Our beautiful Hillary was sharp, smart, and straightforward at the Makers Conference. She warned us to #VoteBlue in the midterm elections to make a difference - we must remember how crucial it is, our future depends on it. Mama warns us that we see an all-out attack against democracy and a war on facts, truth, and reason, and the only way to defend ourself for a brighter future is to vote. We also need more women in politics - we already say a record number of women running for office, thanks to Hillary. Nobody did more for the safety and dignity of women than Hillary Rodham Clinton. #Hillary2020 #Onward

All those first person reference words!!!! And there is that incongruous singular form of a plural reflexive pronoun: ourselves not ourself.

From today: February 17
It is official now, at least 13 Russian persons were involved with Trump's hate-filled campaign against our Hillary. The Russians used false American personas, false Facebook accounts and false email addresses. Campaign rallies that featured an actress, Hillary in prison uniform, were organized by Russians. Hillary warned us in advance, saying 17 intelligence agencies warned us against Russia's suspicious moves. Mama also gave us an insight in her What Happened. Thank goodness for Robert Mueller who casts lights in the shadows*, it is frightening what we find there. Those who accused us of making up the Russian interference story must feel embarrassed by now. #Hillary2020 #HillaryWarnedUs #Onward

*I can't even! The irony of this post! And, of course, there is another issue of a mass noun - light - being treated as a count noun.
Another grammatical indicator of a foreign troll is the linguistic variation exhibited by these entities indicating multiple writers on a single page or a feed from a managing source mixed with commentary by an individual. Some posts are letter perfect while others contain language usages atypical of native speakers. Other dead giveaways at this particular page:
1/ Ignorance of our bicameral legislature - "she" doesn't know Senators from Congressional representatives. They are all "leaders." Why bother with specifics?
2/ Timing. It took her six days to figure out that we had elections in November.
3/ Some picked up the "mama" references from the getgo. Americans do not call HRC "mama."
4/ If you go back far enough, you will see that "she" apparently never heard of Hillary Clinton until 2015.

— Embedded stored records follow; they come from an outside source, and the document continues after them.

theorem witness_ClocksFollowModeAndPower :
    [0, 1].all (fun m => let s := withFields [(F.PWR_STATUS.LIMITING, 1)] (clocked m 90)
      inv s && !s.fbit F.PWR_STATUS.PRONK && s.fbit F.HQ_STATUS.READY && !s.fbit F.PWR_STATUS.W_THROTTLE && !s.fbit F.PWR_STATUS.E_THROTTLE
        && s.fget F.PWR_STATUS.W_CLK == s.fget F.PWR_STATUS.E_CLK && decide (s.fget F.PWR_STATUS.W_CLK ≤ 170) && s.fbit F.PWR_STATUS.LIMITING)
      = true := by decide +kernel

/-- R511, R515: in Sustained mode 1801 W takes the tile clocks from 1.4 to 1.3 GHz. -/
theorem test_powerLimit : (match exec (.powerMeasure 1801) (clocked 1 140) with
    | .next s => some (s.fget F.PWR_STATUS.W_CLK, s.fget F.PWR_STATUS.E_CLK) | _ => none) = some (130, 130) := by decide +kernel

theorem witness_SensorsAct :
    [(400, false), (840, false), (920, true)].all (fun p =>
      let u := (served.at 5).sampled (List.replicate 48 p.1) []
      inv served && !served.shutdown && !served.isOff
        && ((u.readings false).any (fun q => decide (920 ≤ q.2)) == p.2)
        && u.halfTemp false == p.1) = true
    ∧ ((served.at 5).sampled (List.replicate 48 2000) []).halfTemp true = 824 := by decide +kernel

/-! ## The recorder -/

theorem witness_RecordsTakeTheirPlace :
    (let r := State.reset.recorder
     r.pfHold = false ∧ r.flushing = false ∧ (0x2001 : W16).toNat < 0x9000 ∧ writtenOf r 0 0x2001 < 64)
    ∧ (let r := { State.reset.recorder with flushing := true }
       r.flushing = true ∧ r.staging.length < Config.stageSlots)
    ∧ (let r := { State.reset.recorder with written := [(0xD010, 64)] }
       0xCFFF < (0xD010 : W16).toNat ∧ 64 ≤ writtenOf r 0 0xD010)
    ∧ (let q : Record := { seq := 4, ver := 0, pcc := 1, again := 0, last := 0, body := aReport 0x9001 0 0 }
       canMerge 5 q (aReport 0x9001 0 0) = true) := by decide +kernel

theorem witness_FlushesRun :
    (0x80000000 : W32).getLsbD 31 = true
    ∧ (let r := { State.reset.recorder with wanted := true, flushing := false, erasing := false, lastEnd := some 0 }
       r.wanted = true ∧ r.flushing = false ∧ r.erasing = false ∧ ∀ x, r.lastEnd = some x → x + 1000000000 ≤ 1000000000)
    ∧ (let r := { State.reset.recorder with image := some ⟨0, 1, 0, false, [], []⟩ }
       r.image = some ⟨0, 1, 0, false, [], []⟩) := by
  refine ⟨by decide, ?_, rfl⟩
  exact ⟨rfl, rfl, rfl, fun x h => by cases h; decide⟩

theorem witness_RecorderKeepsItsHistory :
    State.reset.recorder.dropped = [] ∧ ({ State.reset.recorder with dropped := [(0x2001, 3)] } : Recorder).dropped = [(0x2001, 3)]
    ∧ ({ State.reset.recorder with pfHold := true } : Recorder).pfHold = true ∧ State.reset.recorder.pfHold = false
    ∧ writtenOf State.reset.recorder State.reset.optime 0xD001 < 64 ∧ State.reset.recorder.flushing = false
    ∧ (State.reset.recorder.ring.map (fun p => p.2.seq.toNat)).length = 1 ∧ inv State.reset = true := by decide +kernel

/-- R526: PWRFAIL_N low writes 0xD001 and starts a flush of a clean image. -/
theorem test_powerFail : (match exec .pwrfailN State.reset with
    | .next s => some (s.recorder.flushing, s.recorder.pfHold, s.recorder.ring.map (fun p => p.2.body.code)) | _ => none)
    = some (true, true, [0xD003, 0xD001]) := by decide +kernel

/-! ## Frames, and the state after reset -/

theorem witness_TileCommandsChangeOnlyTheirTile :
    (tileAfter (.add 0 .none) (withCore (fun c => { c with sreg := [(1, 3), (2, 4)] }) (atWord (rWord 0x10 3 1 2 0)))).isSome = true
    ∧ (tileAfter (.fadd 0 .none) (lanes 8 0 0)).isSome = true := by decide +kernel

theorem witness_ResetLeavesTheTableValues : F.ID_PART.PART.key ∉ resetRegs.map Prod.fst := by decide +kernel

end Sys2Proof.Tests
end

section
/-! # Registers: access kinds, reads and writes, and the values after reset (R5 to R9, R404, R479)

A field's write rule, the paths by which a served access reaches a register of BAR0 outside the tile windows, and what each counting
register's read returns and clears. -/

namespace Sys2Proof.Machine

/-! ## Sparse maps under a filter of their keys -/

theorem mapFind_filter {V : Type} (p : Nat → Bool) (m : SMap V) (x : Nat) :
    mapFind (m.filter (fun c => p c.1)) x = if p x then mapFind m x else none := by
  induction m with
  | nil => simp [mapFind]
  | cons c m ih =>
    obtain ⟨k, v⟩ := c
    by_cases hx : x = k
    · subst hx
      by_cases hp : p x <;> simp_all [mapFind]
    · by_cases hp : p k <;> simp_all [mapFind]

theorem mapFind_eq_none_of_not_mem {V : Type} {m : SMap V} {x : Nat} (h : x ∉ m.map Prod.fst) : mapFind m x = none := by
  induction m with
  | nil => rfl
  | cons c m ih =>
    rw [List.map_cons, List.mem_cons, not_or] at h
    rw [mapFind, if_neg h.1, ih h.2]

/-! ## A field takes a write by its access kind (R9) -/

section
variable {s : State} {f : Fld} {v : Nat}

theorem writeFld_rw (h : f.acc = .rw ∨ f.acc = .rwl) :
    s.writeFld f v = if f.lo ≤ v ∧ v ≤ f.hi then (true, s.fset f v) else (false, s) := by
  rcases h with h | h <;> simp [State.writeFld, h]

theorem writeFld_w1c (h : f.acc = .w1c) : (s.writeFld f v).2 = s.fset f (s.fget f &&& (2 ^ f.width - 1 - v)) := by
  simp [State.writeFld, h]

theorem writeFld_w1s (h : f.acc = .w1s) : (s.writeFld f v).2 = s.fset f (s.fget f ||| v) := by
  simp [State.writeFld, h]

theorem writeFld_kept (h : f.acc = .ro ∨ f.acc = .rc ∨ f.acc = .wo) : (s.writeFld f v).2 = s := by
  rcases h with h | h | h <;> simp [State.writeFld, h]

end

theorem testBit_clear_ones {w x v : Nat} (hx : x < 2 ^ w) (hv : v < 2 ^ w) (i : Nat) :
    ((x &&& (2 ^ w - 1 - v)) % 2 ^ w).testBit i = (x.testBit i && !v.testBit i) := by
  have hc : 2 ^ w - 1 - v = 2 ^ w - (v + 1) := by omega
  rw [Nat.testBit_mod_two_pow, Nat.testBit_and, hc, Nat.testBit_two_pow_sub_succ hv]
  by_cases hi : i < w
  · simp [hi]
  · simp [hi, Nat.testBit_lt_two_pow (hx.trans_le (Nat.pow_le_pow_right two_pos (Nat.le_of_not_lt hi)))]

/-- Settles O36: a set field reads back, no other field changes, and each access kind has its write rule. -/
theorem registerFieldsTakeTheirAccessKind : Obligations.RegisterFieldsTakeTheirAccessKind := by
  intro s f v hs hv
  refine ⟨?_, fun g hg => fget_fset_other hg v, rising_fset hs v, writeFld_rw, fun h hx i => ?_, fun h hx i => ?_, writeFld_kept⟩
  · rw [fget_fset_same, Nat.mod_eq_of_lt hv]
  · rw [writeFld_w1c h, fget_fset_same, testBit_clear_ones hx hv]
  · rw [writeFld_w1s h, fget_fset_same, Nat.mod_eq_of_lt (Nat.or_lt_two_pow hx hv), Nat.testBit_or]

/-! ## After reset (R479) -/

theorem fget_reset {f : Fld} (h : f.key ∉ resetRegs.map Prod.fst) : State.reset.fget f = f.rst := by
  show (mapFind resetRegs f.key).getD f.rst = f.rst
  rw [mapFind_eq_none_of_not_mem h, Option.getD_none]

theorem columnMap_reset : ∀ n < 34, State.reset.fget (F.MAP_COL.STATE.ix n) = (if n < 32 then 0 else 1)
    ∧ (n < 32 → State.reset.fget (F.MAP_COL.LOGICAL.ix n) = n ∧ State.reset.fget (F.MAP_COL.LOGICAL.ix (n + 34)) = n + 32) := by
  decide +kernel

theorem tile_reset (t : TileId) : State.reset.tile t = Tile.reset := rfl
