-- ==== Sys2Proof/Machine/Operands.lean ====
section
/-! DEFINITION. How each frame's fields are read from its payload (R93, R187, R190), and the numbers that stand for named values in frames. -/

namespace Sys2Proof.Machine

/-! ## Bytes of a payload -/

/-- Byte `i` of a payload. -/
def byteAt (p : List Byte) (i : Nat) : Byte := p.getD i 0

/-- The unsigned number in bytes `i` and `i + 1`. -/
def unsignedAt (p : List Byte) (i : Nat) : Nat := unsigned16 (byteAt p i) (byteAt p (i + 1))

/-- The signed number in bytes `i` and `i + 1`. -/
def signedAt (p : List Byte) (i : Nat) : Int := signed16 (byteAt p i) (byteAt p (i + 1))

/-- The signed number in bytes `i` to `i + 3`. -/
def signed32At (p : List Byte) (i : Nat) : Int :=
  signed32 (byteAt p i) (byteAt p (i + 1)) (byteAt p (i + 2)) (byteAt p (i + 3))

/-! ## Numbers of named values -/

/-- Main brush settings are carried as 0 OFF, 1 LOW, 2 NORMAL, 3 HIGH (R9). -/
def Brush.number : Brush → Nat
  | .off => 0 | .low => 1 | .normal => 2 | .high => 3

/-- The setting a number stands for; a value above 3 becomes HIGH (R18, R49). -/
def Brush.ofNumber : Nat → Brush
  | 0 => .off | 1 => .low | 2 => .normal | _ => .high

/-- The lesser setting in the order OFF < LOW < NORMAL < HIGH (R86). -/
def Brush.least (a b : Brush) : Brush := if a.number ≤ b.number then a else b

def Quality.number : Quality → Nat
  | .lost => 0 | .degraded => 1 | .good => 2

def ExtentKind.number : ExtentKind → Nat
  | .distance => 0 | .angle => 1 | .time => 2

def ExtentKind.ofNumber? : Nat → Option ExtentKind
  | 0 => some .distance | 1 => some .angle | 2 => some .time | _ => none

def Travel.number : Travel → Nat
  | .idle => 0 | .cruise => 1 | .limp => 2 | .backoff => 3 | .halted => 4 | .approach => 5
  | .docked => 6 | .fault => 7 | .locked => 8

def Substate.number : Substate → Nat
  | .none_ => 0 | .seek => 1 | .align => 2 | .creep => 3 | .settle => 4

def Code.number : Code → Nat
  | .none_ => 0 | .left => 1 | .right => 2 | .center => 3 | .near => 4

/-- The code a number stands for; any value above 4 is NONE (R93). -/
def Code.ofNumber : Nat → Code
  | 1 => .left | 2 => .right | 3 => .center | 4 => .near | _ => .none_

def CliffLevel.number : CliffLevel → Nat
  | .unknown => 0 | .safe => 1 | .unsafe_ => 2

def Sensor.number : Sensor → Nat
  | .fl => 0 | .fr => 1 | .sl => 2 | .sr => 3

/-- 0 is NONE (R114). -/
def FaultKind.number : FaultKind → Nat
  | .driveLost => 1 | .driveFault => 2 | .driveStuck => 3

def SlotState.number : SlotState → Nat
  | .blank => 0 | .valid => 1 | .torn => 2

def failStepNumber : FailStep → Nat
  | .erase => 0 | .program => 1 | .mark => 2

def ResetCause.number : ResetCause → Nat
  | .power => 0 | .pin => 1 | .soft => 2

def BackoffReason.number : BackoffReason → Nat
  | .bump => 0 | .undock => 1

/-- 0 is NONE (R188). -/
def BackoffOutcome.number : BackoffOutcome → Nat
  | .completed => 1 | .blocked => 2

/-! ## Requests (R187) -/

/-- A MOVE's fields as carried. -/
structure MoveFields where
  beat : Nat
  placement : Nat
  tag : Nat
  v : Int
  w : Int
  kind : Nat
  extent : Nat
  brush : Nat
  side : Nat
  deriving DecidableEq, Repr

def MoveFields.read (p : List Byte) : MoveFields :=
  { beat := (byteAt p 1).toNat, placement := (byteAt p 2).toNat, tag := (byteAt p 3).toNat,
    v := signedAt p 4, w := signedAt p 6, kind := (byteAt p 8).toNat, extent := unsignedAt p 9,
    brush := (byteAt p 11).toNat, side := (byteAt p 12).toNat }

/-- A POSE request's fields. -/
structure PoseFields where
  x : Int
  y : Int
  h : Nat
  quality : Nat
  deriving DecidableEq, Repr

def PoseFields.read (p : List Byte) : PoseFields :=
  { x := signed32At p 1, y := signed32At p 5, h := unsignedAt p 9, quality := (byteAt p 11).toNat }

/-- A TILE_FILL's fields. -/
structure FillFields where
  tx0 : Nat
  ty0 : Nat
  tx1 : Nat
  ty1 : Nat
  cls : Nat
  override : Nat
  deriving DecidableEq, Repr

def FillFields.read (p : List Byte) : FillFields :=
  { tx0 := (byteAt p 1).toNat, ty0 := (byteAt p 2).toNat, tx1 := (byteAt p 3).toNat,
    ty1 := (byteAt p 4).toNat, cls := (byteAt p 5).toNat, override := (byteAt p 6).toNat }

/-- A TILE_RUN's fields. -/
structure RunFields where
  tx : Nat
  ty : Nat
  override : Nat
  count : Nat
  values : List Nat
  deriving DecidableEq, Repr

def RunFields.read (p : List Byte) : RunFields :=
  { tx := (byteAt p 1).toNat, ty := (byteAt p 2).toNat, override := (byteAt p 3).toNat,
    count := (byteAt p 4).toNat, values := (p.drop 5).map BitVec.toNat }

/-- A CLASS request's fields. -/
structure ClassFields where
  cls : Nat
  blocks : Nat
  cap : Nat
  brush : Nat
  side : Nat
  cliff : Nat
  deriving DecidableEq, Repr

def ClassFields.read (p : List Byte) : ClassFields :=
  { cls := (byteAt p 1).toNat, blocks := (byteAt p 2).toNat, cap := unsignedAt p 3,
    brush := (byteAt p 5).toNat, side := (byteAt p 6).toNat, cliff := unsignedAt p 7 }

/-- A BEACON request's fields. -/
structure BeaconFields where
  left : Nat
  right : Nat
  v : Int
  w : Int
  deriving DecidableEq, Repr

def BeaconFields.read (p : List Byte) : BeaconFields :=
  { left := (byteAt p 1).toNat, right := (byteAt p 2).toNat, v := signedAt p 3, w := signedAt p 5 }

/-- A rectangle of tiles, as QUERY TILES carries it after its subject. -/
structure Rect where
  tx0 : Nat
  ty0 : Nat
  tx1 : Nat
  ty1 : Nat
  deriving DecidableEq, Repr

def Rect.read (args : List Byte) : Rect :=
  { tx0 := (byteAt args 0).toNat, ty0 := (byteAt args 1).toNat, tx1 := (byteAt args 2).toNat,
    ty1 := (byteAt args 3).toNat }

/-! ## ODOM and SENSE (R93, R117, R190) -/

/-- The status of an ODOM (R117). -/
inductive OdomStatus where
  | ready | wait | fault
  deriving DecidableEq, Repr

/-- Any value above 2 is read as FAULT (R117). -/
def OdomStatus.ofNumber : Nat → OdomStatus
  | 0 => .ready | 1 => .wait | _ => .fault

/-- An ODOM's fields as read. -/
structure OdomFields where
  tag : Nat
  left : Nat
  right : Nat
  status : OdomStatus
  code : Nat
  deriving DecidableEq, Repr

def OdomFields.read (p : List Byte) : OdomFields :=
  { tag := (byteAt p 0).toNat, left := unsignedAt p 1, right := unsignedAt p 3,
    status := .ofNumber (byteAt p 5).toNat, code := (byteAt p 6).toNat }

/-- A SENSE frame's fields as read (R93). -/
structure SenseFields where
  seq : Nat
  fl : Nat
  fr : Nat
  sl : Nat
  sr : Nat
  bumpL : Bool
  bumpR : Bool
  dropL : Bool
  dropR : Bool
  codeL : Code
  codeR : Code
  contact : Bool
  deriving DecidableEq, Repr

/-- A switch level: 0 is 0, any other value is 1 (R93). -/
def switchAt (p : List Byte) (i : Nat) : Bool := byteAt p i != 0

def SenseFields.read (p : List Byte) : SenseFields :=
  { seq := (byteAt p 0).toNat
    fl := min (unsignedAt p 1) 1023, fr := min (unsignedAt p 3) 1023
    sl := min (unsignedAt p 5) 1023, sr := min (unsignedAt p 7) 1023
    bumpL := switchAt p 9, bumpR := switchAt p 10
    dropL := switchAt p 11, dropR := switchAt p 12
    codeL := .ofNumber (byteAt p 13).toNat, codeR := .ofNumber (byteAt p 14).toNat
    contact := switchAt p 15 }

/-- The reading of a cliff sensor. -/
def SenseFields.reading (f : SenseFields) : Sensor → Nat
  | .fl => f.fl | .fr => f.fr | .sl => f.sl | .sr => f.sr

/-- The 16 SENSE bytes with values as read (R172, R189). -/
def SenseFields.bytes (f : SenseFields) : List Byte :=
  carry8 f.seq :: (carry16 f.fl ++ carry16 f.fr ++ carry16 f.sl ++ carry16 f.sr ++
    [carryFlag f.bumpL, carryFlag f.bumpR, carryFlag f.dropL, carryFlag f.dropR,
     carry8 f.codeL.number, carry8 f.codeR.number, carryFlag f.contact])

end Sys2Proof.Machine
end

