-- ==== Sys2Proof/Machine/Envelope.lean ====
section
/-! DEFINITION. The envelope computation, stage by stage (chapter 4). -/

namespace Sys2Proof.Machine

/-! ## The target (R72, R73, R140) -/

/-- A travel speed and a turn rate. -/
structure Target where
  v : Int
  w : Int
  deriving DecidableEq, Repr

/-- The Beacon Table's entry for the latest codes (R138). -/
def DockUnit.entry (d : DockUnit) : BeaconEntry :=
  d.beacon[(⟨(5 * d.codeL.number + d.codeR.number) % 25, Nat.mod_lt _ (by decide)⟩ : Fin 25)]

/-- The target of an approach; `none` is a forced stop (R140). -/
def State.approachTarget (s : State) : Option Target :=
  let lost := s.dock.codeL = .none_ ∧ s.dock.codeR = .none_
  match s.dock.sub with
  | .seek => some ⟨0, s.param .seekRate⟩
  | .align => if lost then some ⟨0, 0⟩ else some ⟨s.dock.entry.v, s.dock.entry.w⟩
  | .creep =>
    if lost then some ⟨0, 0⟩
    else if s.dock.codeL = .near ∧ s.dock.codeR = .near then some ⟨s.param .creepSpeed, 0⟩
    else some ⟨s.param .creepSpeed, s.dock.entry.w⟩
  | .settle | .none_ => none

/-- The target of a computation; `none` is a forced stop (R72, R73). -/
def State.target (s : State) : Option Target :=
  match s.trv.state with
  | .idle => some ⟨0, 0⟩
  | .cruise | .limp =>
    match s.seg.queue with
    | g :: _ => some ⟨g.v, g.w⟩
    | [] => some ⟨0, 0⟩
  | .backoff => some ⟨-s.param .backoffSpeed, 0⟩
  | .approach => s.approachTarget
  | .halted | .docked | .fault | .locked => none

/-! ## The ramp and the direction (R74, R75) -/

/-- A step size of the ramp: floor(rate × 10 / 1,000), or 1 if that is 0. -/
def rampStep (rate : Int) : Int := max 1 (rate * 10 / 1000)

/-- `p` moved toward `goal` by `step`, stopping there. -/
def moveToward (p goal step : Int) : Int := if p < goal then min (p + step) goal else max (p - step) goal

/-- The intended speed u (R74). -/
def ramp (rise fall p goal : Int) : Int :=
  if p = goal then p
  else if p ≠ 0 ∧ (goal = 0 ∨ p.sign ≠ goal.sign) then moveToward p 0 fall
  else if p.natAbs < goal.natAbs then moveToward p goal rise
  else moveToward p goal fall

/-- The probe heading for the direction of `u` (R75). -/
def probeHeading (h : Nat) (u : Int) : Nat := if u < 0 then (h + 32768) % 65536 else h

/-! ## The probe (R76 to R79) -/

/-- The three rays' origins: the pose in mm, offset to each flank (R76). -/
structure Rays where
  x : Int
  y : Int
  ax : Int
  ay : Int
  s : Int
  c : Int
  deriving DecidableEq, Repr

def State.rays (s : State) (hd : Nat) : Rays :=
  let i := headingIndex hd
  let hw := s.param .halfWidth
  { x := s.pose.xmm, y := s.pose.ymm, ax := -hw * sine i / 16384, ay := hw * cosine i / 16384,
    s := sine i, c := cosine i }

/-- Sample `k` of the three rays: centre, left, right (R77). -/
def Rays.samples (r : Rays) (k : Nat) : List (Int × Int) :=
  let dx := 10 * (k : Int) * r.c / 16384
  let dy := 10 * (k : Int) * r.s / 16384
  [(r.x + dx, r.y + dy), (r.x + r.ax + dx, r.y + r.ay + dy), (r.x - r.ax + dx, r.y - r.ay + dy)]

/-- A class blocks the probe: its record blocks, but for DOCK in APPROACH (R78). -/
def State.classBlocks (s : State) (c : ClassNo) : Bool :=
  (s.map.record c).blocks && !(decide (s.trv.state = .approach) && decide (c = 8))

/-- Some sample of index `k` falls in a blocking class (R78). -/
def State.blockedAt (s : State) (r : Rays) (k : Nat) : Bool :=
  (r.samples k).any (fun q => s.classBlocks (s.map.classAt q.1 q.2))

/-- The blocking distance d (R78, R79). -/
def State.blockingDistance (s : State) (r : Rays) : Int :=
  if s.pose.quality = .lost then 1280
  else match (List.range' 1 128).find? (s.blockedAt r) with
    | some k => 10 * ((k : Int) - 1)
    | none => 1280

/-- The class caps of the samples of index `k`; a blocking class contributes none (R81; log entry 12). -/
def State.capsAt (s : State) (r : Rays) (k : Nat) : List Int :=
  (r.samples k).filterMap (fun q =>
    let c := s.map.classAt q.1 q.2
    if s.classBlocks c then none else some ((s.map.record c).cap : Int))

/-- The class caps of a computation (R79, R81). -/
def State.classCaps (s : State) (r : Rays) : List Int :=
  if s.pose.quality = .lost then []
  else (List.range (s.paramNat .capHorizon / 10 + 1)).flatMap (s.capsAt r)

/-! ## The law and the bound (R80 to R83) -/

/-- The law speed (R80). -/
def lawSpeed (decel margin d : Int) : Int :=
  if d ≤ margin then 0 else (isqrt (2 * decel * (d - margin)).toNat : Int)

/-- Some cliff sensor reads UNSAFE (R82). -/
def HazardUnit.anyUnsafe (z : HazardUnit) : Bool :=
  z.fl.level == .unsafe_ || z.fr.level == .unsafe_ || z.sl.level == .unsafe_ || z.sr.level == .unsafe_

/-- The terms of the bound other than the law speed (R82). -/
def State.boundTerms (s : State) (r : Rays) (u : Int) : List Int :=
  s.classCaps r ++
  (if u < 0 then [s.param .reverseCap] else []) ++
  (if s.pose.quality = .degraded then [s.param .degradedCap] else []) ++
  (if s.pose.quality = .lost then [s.param .lostCap] else []) ++
  (if s.trv.state = .limp then [s.param .limpSpeed] else []) ++
  (if 0 < u ∧ s.haz.anyUnsafe then [0] else [])

/-- The bound: the least of its terms (R82). -/
def State.bound (s : State) (r : Rays) (u d : Int) : Int :=
  (s.boundTerms r u).foldl min (lawSpeed (s.param .decel) (s.param .margin) d)

/-- The sent speed: u, its magnitude held to the bound (R83). -/
def cutTo (bound u : Int) : Int := if (u.natAbs : Int) ≤ bound then u else u.sign * bound

/-- The sent turn rate (R84). -/
def turnRate (goal : Target) (v : Int) : Int :=
  if goal.v = 0 then goal.w else (goal.w * v).tdiv goal.v

/-- The half-difference of the wheels (R85). -/
def halfDifference (w track : Int) : Int := (w * track).tdiv 2000000

/-! ## Brushes (R86) -/

/-- The class under the centre (R86). -/
def State.centreClass (s : State) : ClassNo :=
  if s.pose.quality = .lost then 0 else s.map.classAt s.pose.xmm s.pose.ymm

/-- The brush settings sent (R86). -/
def State.brushes (s : State) : Brush × Bool :=
  let r := s.map.record s.centreClass
  match s.trv.state, s.seg.queue with
  | .cruise, g :: _ => (.least g.brush r.brush, g.side && r.side)
  | .limp, g :: _ => (.least g.brush r.brush, g.side && r.side)
  | _, _ => (.off, false)

/-! ## One computation (R71) -/

/-- What a computation finds and hands to the Drive Exchange. `held` says that the record played is
held (R87). -/
structure Computation where
  v : Int
  w : Int
  d : Int
  bound : Int
  left : Int
  right : Int
  brush : Brush
  side : Bool
  held : Bool
  deriving DecidableEq, Repr

/-- A forced stop (R73). -/
def Computation.forcedStop : Computation := ⟨0, 0, 1280, 0, 0, 0, .off, false, false⟩

/-- A wheel speed clamped to WHEEL_MAX (R85). -/
def State.wheel (s : State) (n : Int) : Int := clampInt (-s.param .wheelMax) (s.param .wheelMax) n

/-- A computation for a target. -/
def State.compute (s : State) (goal : Target) : Computation :=
  let u := ramp (rampStep (s.param .accel)) (rampStep (s.param .decel)) s.env.p goal.v
  let r := s.rays (probeHeading s.pose.h u)
  let d := if u = 0 then 1280 else s.blockingDistance r
  let bound := if u = 0 then 0 else s.bound r u d
  let v := if u = 0 then 0 else cutTo bound u
  let w := turnRate goal v
  let q := halfDifference w (s.param .track)
  { v := v, w := w, d := d, bound := bound, left := s.wheel (v - q), right := s.wheel (v + q),
    brush := s.brushes.1, side := s.brushes.2,
    held := decide (goal.v ≠ 0) && decide (u ≠ 0) && decide (u.sign = goal.v.sign) &&
      decide (bound = 0) }

/-- The computation of a period. -/
def State.computation (s : State) : Computation :=
  match s.target with
  | none => .forcedStop
  | some goal => s.compute goal

/-! ## Held time (R65, R87, R88) -/

/-- A held time after a computation (R87). -/
def State.heldTime (s : State) (held : Bool) (before : Nat) : Nat :=
  if held then min (before + 10) (s.paramNat .holdLimit) else 0

/-- The held time has reached HOLD_LIMIT in a held computation (R88). -/
def State.holdReached (s : State) (held : Bool) (before : Nat) : Bool :=
  held && decide (s.paramNat .holdLimit ≤ before + 10)

/-- The hold limit ends the segment (R88): the queue is aborted, the state becomes IDLE, and a pending
yield is cancelled with DOCK FAILED for the reason HALTED (R136). -/
def State.holdLimit (s : State) : State :=
  ((s.enter .idle).abortWhole .holdLimit).raiseDockFailed s .halted

/-- The record played is judged (R87): the ACTIVE record in CRUISE and LIMP, the back-off record in
BACKOFF. -/
def State.judgeHeld (held : Bool) (s : State) : State :=
  match s.trv.state with
  | .cruise | .limp =>
    match s.seg.queue with
    | [] => s
    | g :: rest =>
      let t := { s with seg := { s.seg with
        queue := { g with held := s.heldTime held g.held } :: rest } }
      if s.holdReached held g.held then t.holdLimit else t
  | .backoff =>
    match s.trv.backoff with
    | none => s
    | some b =>
      let b' := { b with held := s.heldTime held b.held }
      if s.holdReached held b.held then s.endBackoff .blocked b'
      else { s with trv := { s.trv with backoff := some b' } }
  | _ => s

end Sys2Proof.Machine
end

I am cognizant that there are bona fide American voters whose English is not perfect. My point here is that language usage is a clue. Having picked up these clues, I did confront this persona via a series of private exchanges. The nationality I guessed was verified. I encouraged  a change of pronouns contending that the use of the first person was a lie that encouraged readers to infer that they were interacting with an American.  That was when "she" shut me down by blocking me. I remain unsure that this is a she. It may be a they, and they may include a few "he"s. I can say this: when confronted, first she argues by trying to justify or rationalize the error in the post. After 4 exchanges or so, she employs the Kellyanne Conway strategy in reverse. When Kellyanne is backed into a corner, she switches to the "What about Hillary?" mode. This troll switches to the "You must be a Trump supporter" mode.

The objection is not that she is a foreign national. The objection is that she is impersonating an American while:
1. Encouraging protest against Democrats other than HRC,
2. Attacking U.S. law enforcement,
3. Running polls to collect data on American voters,
4. Encouraging Americans to react online to fake news, e.g. the market "crash." If it is wrong for Trump & Co. to benefit from Russian intrusion, it should be equally repugnant for our side to encourage Hungarian intervention. 

To be clear: The objection is not to a foreigner supporting Hillary. The objection is to a foreigner impersonating an American and "guiding" American voters.


It all goes to show you the power of the little words. The function words that seem so obvious to native speakers can be challenge for English language learners. For trolls, they can also be a hidden weapon to be deployed at a strategic moment in the future when, once again, we will wonder what hit us.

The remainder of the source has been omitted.